-- ==== Sys2Proof/Machine/Faults.lean ====
section
/-! DEFINITION. Hedgerow: how an event on a source is counted, classified, held, recorded and acted on (R525-R545),
the safe state (R536), and the entries of the event rings (R85, R163, R164). -/

namespace Sys2Proof.Machine

open Sys2Proof

/-! ## Sources (R525-R531) -/

/-- The sources each chapter lists; every other source is reserved and never receives an event (R525). -/
def hdgSourceUsed (n : Nat) : Bool :=
  [(0, 12), (32, 45), (64, 74), (96, 104), (128, 151), (160, 169), (192, 198), (224, 229), (256, 263), (288, 294),
   (320, 328), (352, 362), (384, 384), (400, 409), (416, 425), (448, 452), (480, 486), (511, 511)].any
    (fun p => decide (p.1 ≤ n ∧ n ≤ p.2))

/-- R531: the fixed sources. -/
def hdgFixed (n : Nat) : Bool := n == 149 || n == 196 || n == 511

/-- R531: the sources whose ACTION is 2 and whose reaction time is 0. -/
def hdgFixedSafe (n : Nat) : Bool := n == 149 || n == 511

def State.hdgState (s : State) (n : Nat) : Nat := s.fld (HDG_SRC_STAT n) HDG_SRC_STAT_STATE

def State.hdgEn (s : State) (n : Nat) : Bool := hdgFixed n || s.bit (HDG_SRC_CFG n) HDG_SRC_CFG_EN

/-- Events that make a source severe (R529, R531, R544). -/
def State.hdgN (s : State) (n : Nat) : Nat :=
  if hdgFixed n then 1 else max 1 (s.fld (HDG_SRC_CFG n) HDG_SRC_CFG_N)

/-- R533: 3 acts as 2; R531. -/
def State.hdgAction (s : State) (n : Nat) : Nat :=
  if hdgFixedSafe n then 2 else min 2 (s.fld (HDG_SRC_CFG n) HDG_SRC_CFG_ACTION)

/-- The reaction time in µs (R533, R531). -/
def State.hdgReaction (s : State) (n : Nat) : Nat :=
  if hdgFixedSafe n then 0 else s.fld (HDG_RTIME (s.fld (HDG_SRC_CFG n) HDG_SRC_CFG_RSEL)) (HDG_RTIME_US)

/-! ## Root-cause masking (R540) -/

/-- The enabled entries of the mask table whose cause is not CLEAR: cause, first and last symptom. -/
def State.activeMasks (s : State) : List (Nat × Nat × Nat) :=
  (List.range 64).filterMap (fun m =>
    let c := s.fld (HDG_MASK_A m) HDG_MASK_A_CAUSE
    if s.bit (HDG_MASK_A m) HDG_MASK_A_EN && s.hdgState c != 0 then
      some (c, s.fld (HDG_MASK_B m) HDG_MASK_B_FIRST, s.fld (HDG_MASK_B m) HDG_MASK_B_LAST)
    else none)

/-- An entry names source `n` as a symptom; HDG_SELFPAR is none. -/
def masks (e : Nat × Nat × Nat) (n : Nat) : Bool := e.1 != n && n != 511 && decide (e.2.1 ≤ n ∧ n ≤ e.2.2)

/-- Source `c` is not held, where the causes in `h` are. -/
def freeCause (l : List (Nat × Nat × Nat)) (h : List Nat) (c : Nat) : Bool := l.all (fun e => !masks e c || h.contains e.1)

/-- The causes that other causes hold, worked out from those that nothing masks; causes that mask one another in a ring
hold nothing (DEDUCED, log entry 11). -/
def heldCauses (l : List (Nat × Nat × Nat)) : Nat → List Nat → List Nat
  | 0, h => h
  | k + 1, h => heldCauses l k ((l.map Prod.fst).filter (fun c => l.any (fun e => masks e c && freeCause l h e.1)))

/-- R540: the source is held; a held source is never a cause. -/
def State.held (s : State) (n : Nat) : Bool :=
  s.bit HDG_CTRL HDG_CTRL_MASKEN &&
    (let l := s.activeMasks
     l.any (fun e => masks e n && freeCause l (heldCauses l l.length []) e.1))

/-- Write a capture entry, or drop it on a full or disabled ring. -/
def State.writeCapture (s : State) (t r : Nat) (c : Capture) (dropped : State → State) : State :=
  if s.ringOn t r && !s.ringFull t r then s.ringWrite t r (fun p => .capture { c with phase := p })
  else dropped (s.ringDrop t r)

/-! ## The safe state (R536) -/

def State.safe (s : State) : Bool := s.bit HDG_STAT HDG_STAT_SAFE

def State.setHdgTimers (s : State) (t : Tbl Bool) : State := { s with hdg := { s.hdg with timers := t } }

/-- R535: drive FAULT_N. -/
def State.driveFault (s : State) (b : Bool) : State :=
  if s.bit HDG_STAT HDG_STAT_FAULT == b then s
  else (s.setBit HDG_STAT HDG_STAT_FAULT b).emit (.pin .faultN b)

/-- A host channel gives up its outstanding remote requests: their completions are discarded. -/
def State.dropReqs (s : State) (n : Nat) : State :=
  { s with blk := { s.blk with reqs := s.blk.reqs.map (fun e =>
    if e.2.kind ≠ 0 ∧ e.2.ch = n then (e.1, { e.2 with kind := 3 }) else e) } }

def State.chan (s : State) (n : Nat) : Chan := Tbl.getD s.hif.chans n Chan.idle

def State.setChan (s : State) (n : Nat) (x : Chan) : State :=
  { s with hif := { s.hif with chans := Tbl.putD s.hif.chans n x Chan.idle } }

/-- ERRADDR of channel `n` names host address `a` (R104). -/
def State.noteAddr (s : State) (n a : Nat) : State :=
  (s.wr (HIF_DMA_ERRADDR_LO n) (BitVec.ofNat 32 a)).wr (HIF_DMA_ERRADDR_HI n) (BitVec.ofNat 32 (a / 2 ^ 32))

/-- A host channel halts with a cause, and its vector fires when IENHALT is 1 (R102, R103, R105). Where a transfer was
under way ERRADDR names the host address at which it stands, from which RESUME goes on (R108). -/
def State.haltChannel (s : State) (n cause : Nat) : State :=
  let s := match (s.chan n).desc with
    | some d => s.noteAddr n (d.haddr + (s.chan n).moved)
    | none => s
  let s := s.dropReqs n
  let s := s.setFld (HIF_DMA_STAT n) HIF_DMA_STAT_STATE 2
  let s := s.setFld (HIF_DMA_STAT n) HIF_DMA_STAT_CAUSE cause
  s.when (s.bit (HIF_DMA_CTRL n) HIF_DMA_CTRL_IENHALT) (fun s => s.signal 0 (n - 16))

/-- Every command in progress completes with ABORTED (R536). -/
def State.abortCommands (s : State) : State := s.completeAll (s.hif.inflight.map (fun c => c.id)) .aborted

/-! ## Classification (R528-R533, R538) -/

/-- The first-fault records (R538): HDG_FIRST takes an event of a source that is enabled and not held, HDG_FIRSTSEV the
first source to reach SEVERE. -/
def State.record (s : State) (n sev : Nat) (promoted : Bool) : State :=
  let ts := BitVec.ofNat 32 (s.stamp (s.fld HDG_CTRL HDG_CTRL_TB))
  let forced := s.fld (HDG_SRC_STAT n) HDG_SRC_STAT_FORCED
  let rec_ := BitVec.ofNat 32 (n + 2 ^ 9 * sev + 2 ^ 11 * forced + 2 ^ 12)
  let live := s.hdgEn n && !s.held n
  let s := s.when (live && !s.bit HDG_FIRST HDG_FIRST_VALID) (fun s => (s.wr HDG_FIRST rec_).wr HDG_FIRSTTS ts)
  s.when ((live || promoted) && sev == 2 && !s.bit HDG_FIRSTSEV HDG_FIRSTSEV_VALID)
    (fun s => (s.wr HDG_FIRSTSEV rec_).wr HDG_FIRSTSEVTS ts)

/-- A source enters SEVERE (R529, R532, R533); `esc` is what its escalation does, at once where the reaction time
is 0. -/
def State.enterSevere (esc : State → Nat → State) (s : State) (n : Nat) (promoted : Bool) : State :=
  let s := s.setFld (HDG_SRC_STAT n) HDG_SRC_STAT_STATE 2
  let s := s.setBit (HDG_SRC_STAT n) HDG_SRC_STAT_ACKED false
  let s := s.when promoted (fun s => s.setBit (HDG_SRC_STAT n) HDG_SRC_STAT_PROMOTED true)
  let s := s.record n 2 promoted
  let s := s.when (s.bit (HDG_SRC_CFG n) HDG_SRC_CFG_IEN) (fun s => s.signal 0 16)
  if s.hdgAction n = 0 then s
  else if s.hdgReaction n = 0 then esc s n
  else s.setHdgTimers (Tbl.put s.hdg.timers n promoted)

/-- One event on a source (R527, R529-R531, R539, R540). -/
def State.hdgEvent (esc : State → Nat → State) (s : State) (n : Nat) (forced : Bool) : State :=
  if !hdgSourceUsed n then s
  else
    let s := s.inc (HDG_SRC_COUNT n) HDG_SRC_COUNT_COUNT
    let s := s.setBit (HDG_SRC_STAT n) HDG_SRC_STAT_STICKY true
    let s := s.setBit (HDG_SRC_STAT n) HDG_SRC_STAT_FORCED forced
    if s.held n || !s.hdgEn n then s
    else if s.hdgState n = 0 then
      let s := s.setFld (HDG_SRC_STAT n) HDG_SRC_STAT_WCOUNT 1
      if s.hdgN n ≤ 1 then s.enterSevere esc n false
      else (s.setFld (HDG_SRC_STAT n) HDG_SRC_STAT_STATE 1).record n 1 false
    else if s.hdgState n = 1 then
      let s := s.inc (HDG_SRC_STAT n) HDG_SRC_STAT_WCOUNT
      if s.hdgN n ≤ s.fld (HDG_SRC_STAT n) HDG_SRC_STAT_WCOUNT then s.enterSevere esc n false else s
    else s

/-- A source enters ESCALATED and signals vector 16 (R533). -/
def State.escQuiet (s : State) (n : Nat) : State :=
  let s := s.setFld (HDG_SRC_STAT n) HDG_SRC_STAT_STATE 3
  let s : State := { s with hdg :=
    { s.hdg with timers := Tbl.del s.hdg.timers n, escalated := Tbl.put s.hdg.escalated n (s.hdgAction n) } }
  s.signal 0 16

/-- R537: in the safe state an escalation takes no ACTION; HDG_ESCAL is raised (R526). -/
def State.escSafe (s : State) (n : Nat) : State :=
  let s := s.escQuiet n
  if n = 384 then s else s.hdgEvent State.escQuiet 384 false

/-! ## What stops in the safe state (R536, R556, R596) -/

/-- Media transmitters idle mid-frame; a MAC frame in progress ends as an underrun, STARTTH unchanged. Ports that report in
the one cycle make one event (R527). -/
def State.idleOutputs (s : State) : State :=
  let sending := s.mac.ports.filter (fun e => e.2.tx.isSome)
  let s := s.each (List.range 256) (fun s n => s.setBit (ML_STAT n) ML_STAT_TXIDLE true)
  let s := s.each sending (fun s e =>
    let n := min (Tbl.getD e.2.counts MAC_TXUNDER 0 + 1) (2 ^ 32 - 1)
    let x := { e.2 with tx := none, counts := Tbl.putD e.2.counts MAC_TXUNDER n 0 }
    let s : State := { s with mac := { s.mac with ports := Tbl.put s.mac.ports e.1 x } }
    s.setBit (MP_HIST e.1) ⟨5, 1⟩ true)
  s.when (!sending.isEmpty) (fun s => s.hdgEvent State.escSafe 69 false)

### What you need to do
Would you print exactly and only the lines of the material above that run from the line with "Sources (R525-R531) -/" through the line with "(fun p => decide (p.1 ≤ n ∧ n ≤ p.2))", both included?

### Finished exercise
/-! ## Sources (R525-R531) -/

/-- The sources each chapter lists; every other source is reserved and never receives an event (R525). -/
def hdgSourceUsed (n : Nat) : Bool :=
  [(0, 12), (32, 45), (64, 74), (96, 104), (128, 151), (160, 169), (192, 198), (224, 229), (256, 263), (288, 294),
   (320, 328), (352, 362), (384, 384), (400, 409), (416, 425), (448, 452), (480, 486), (511, 511)].any
    (fun p => decide (p.1 ≤ n ∧ n ≤ p.2))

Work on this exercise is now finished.